Building the Right Investment Temperament - Excerpts from Howard Marks - Part 3

There are two essential ingredients for profit in a declining market: you have to have a view on intrinsic value, and you have to hold that belief strongly enough to be able to hang in and buy as price decline suggests you are wrong. Oh yes, there's a third:you have to be right.

This will only come from experience of being right about your view.

For a value investor, price has to be the starting point. It has been demonstrated time and time again that no asset is so good that it can't become a bad investment if bought at too high a price. And there are a few assets so bad that they can't be a good investment when bought cheap enough.
There's no such thing as a good or bad idea regardless of price!

This is a critical point that people miss in their quest for "quality" stocks!! **Quality is not irrespective of price.**

Investing is a popularity content, and most dangerous thing is to buy something at the peak of popularity. At that point, all favourable facts and opinions are already factored into its price, and no new buyers are left to emerge.
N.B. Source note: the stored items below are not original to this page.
/-- What the module does once as it leaves M1: with one module on the carrier it takes the active role (R470), a shutdown condition
found in M1 is raised (R403), and the active module starts the auxiliary nodes (R539). -/
def State.leaveBoot (s : State) : State :=
  let s := s.when (!s.flag P.twinPaired && !s.active && !s.modes.strapConflict) State.takeRole
  let s := match s.therm.bootShutdown with
    | some (source, item) => (s.modTherm fun t => { t with bootShutdown := none }).raise source item 5
    | none => s
  s.when s.active State.startNodes

/-- The module leaves M1 for the mode that its start, or a strap conflict since, has found (R93): not before the bank is at 44 V (R68),
nor with a strap fault (R63). On a failed self-test the whole entry to M7 is made (R119). -/
def State.leaveM1 (s : State) : State :=
  if s.modes.mode ≠ .m1 ∨ s.power.bankMilliVolt < 44000 ∨ !s.power.straps.faults.isEmpty ∨ s.modes.restartPending.isSome then s
  else
    let out := s.modModes fun m => { m with bootExit := none }
    match s.modes.bootExit with
    | some .m2 =>
      ((out.modModes fun m => { m with mode := .m2 }).slip 0x0002 [(1, 1), (1, 2), (2, 0)]).modControl fun c => { c with
        recovery := s.upd.recoveryCause }
    | some .m7 =>
      let out := out.leaveBoot
      let failed := match s.instOf (src 3 2) noItem with | some i => i.cond | none => false
      if failed then out.lockout (src 3 2) noItem else out.setMode .m7 s.modes.lockoutCause
    | some .m3 =>
      let out := (out.setMode .m3 (if s.modes.strapConflict then src 7 4 else 0)).leaveBoot
      out.when s.upd.trial fun t => t.modUpd fun u => { u with trialFrom := some s.time.ns }
    | _ => s

/-- Faults at a start: the list and latches of a warm one stay, those of a cold one go (R462); each weld finding kept in the Vault is
raised again (R438); PR.02, PR.03 and PR.04 as the restart has them to record (R24, R28, R37, R649). -/
def State.startFaults (s : State) (warm : Bool) (sources : List Nat) : State :=
  let s := if warm then s else { s with flt := {} }
  let s := s.modSaf fun x => { x with weldKept := s.weldPaths }
  let s := s.forAll (maskIdx 20 s.saf.weldKept) fun p s => s.raise (src 3 50) (itemPath p) 4
  s.forAll sources fun c s =>
    s.raise c (if c = src 5 2 then itemEngine s.modes.restartEngine else noItem) 4 (single := true) (atStart := true)

/-- The regions of retained SRAM that failed (R40): ST.01, and the Daybook cleared with its own. -/
def State.startRegions (s : State) (warm : Bool) (good : Nat) : State :=
  let s := if warm && bitOf good 0 then s else s.modRecs fun r => { r with day := [], next := 0, raises := [] }
  s

/-- The length of the run of stable steps from step `i` of the ten, around the clock period. -/
def stableRun (l : List Bool) (i : Nat) : Nat := ((List.range 10).takeWhile fun j => l.getD ((i + j) % 10) false).length

/-- The sample point of a modulator (R81), 0.1 ns: the middle of the longest stretch of 5 ns steps without transitions, the earliest
of several (log 181); none where it is shorter than 10 ns. -/
def samplePoint (l : List Bool) : Option Nat :=
  let best := (List.range 10).foldl (fun b i => if stableRun l b < stableRun l i then i else b) 0
  let n := stableRun l best
  if n < 2 then none else some ((50 * best + 25 * (n - 1)) % 500)

/-- The sample points of M1 (R81); a channel without one is failed, and a rail whose shunt channel has failed counts from its Hall
input (R266). -/
def State.locateMods (s : State) (mods : List (List Bool)) : State :=
  s.forAll (List.range 18) fun m s =>
    let at? := samplePoint (mods.getD m [])
    let s := s.modArch fun a => { a with 
      samplePoints := a.samplePoints.set m (at?.getD 0), modFailed := putBit a.modFailed m at?.isNone }
    let s := s.condition (src 0 23) (item 12 m) 2 at?.isNone
    if 8 ≤ m ∨ (at?.isSome ∧ (s.rails.get m).shuntValid) then s
    else if s.railUsed m then
      let hall := (s.rails.get m).hallValid
      (s.countFrom m false hall).when (!hall) fun s => s.enterFallback m (src 0 14)
    else s.modRail m fun x => { x with shuntValid := false }

/-- Self-tests and the checks that fall in M1 (R67, R70, R81, R96, R462): the Strongroom store, the modulator sample points, the supply
inputs, the straps. -/
def State.startTests (s : State) (x : StartInputs) : State :=
  let s := s.condition (src 3 1) noItem 3 (!x.store)
  let s := s.modSaf fun y => { y with storeGood := x.store }
  let s := s.locateMods x.mods
  let s := s.when s.power.onBank fun s => s.raise (src 4 2) noItem 4
  -- one supply input failed while the other is present (R67)
  let s := s.condition (src 4 1) (itemContact 1) 1 (!s.power.supA && s.power.supB)
  let s := s.condition (src 4 1) (itemContact 3) 1 (!s.power.supB && s.power.supA)
  let bad := x.straps.faults
  s.forAll (strapPins x.straps) fun p s => s.condition (src 7 2) p.1 4 (bad.contains p.1)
There is no easy way of identifying when the peak of popularity is reached. But one should have a general sense of when prices have gone up way beyond their worth. And then the trick is to have the emotional fortitude of getting out of the position.

The safest and potentially mist profitable thing to do is to buy something when no one likes it. Given time, it's popularity, and thus it's price, can only go one way: up.

This requires a certain mindset of contrarianism and ability to sit through extended period of non-performance of stock price. This may specially be difficult when other stocks are running up consistently.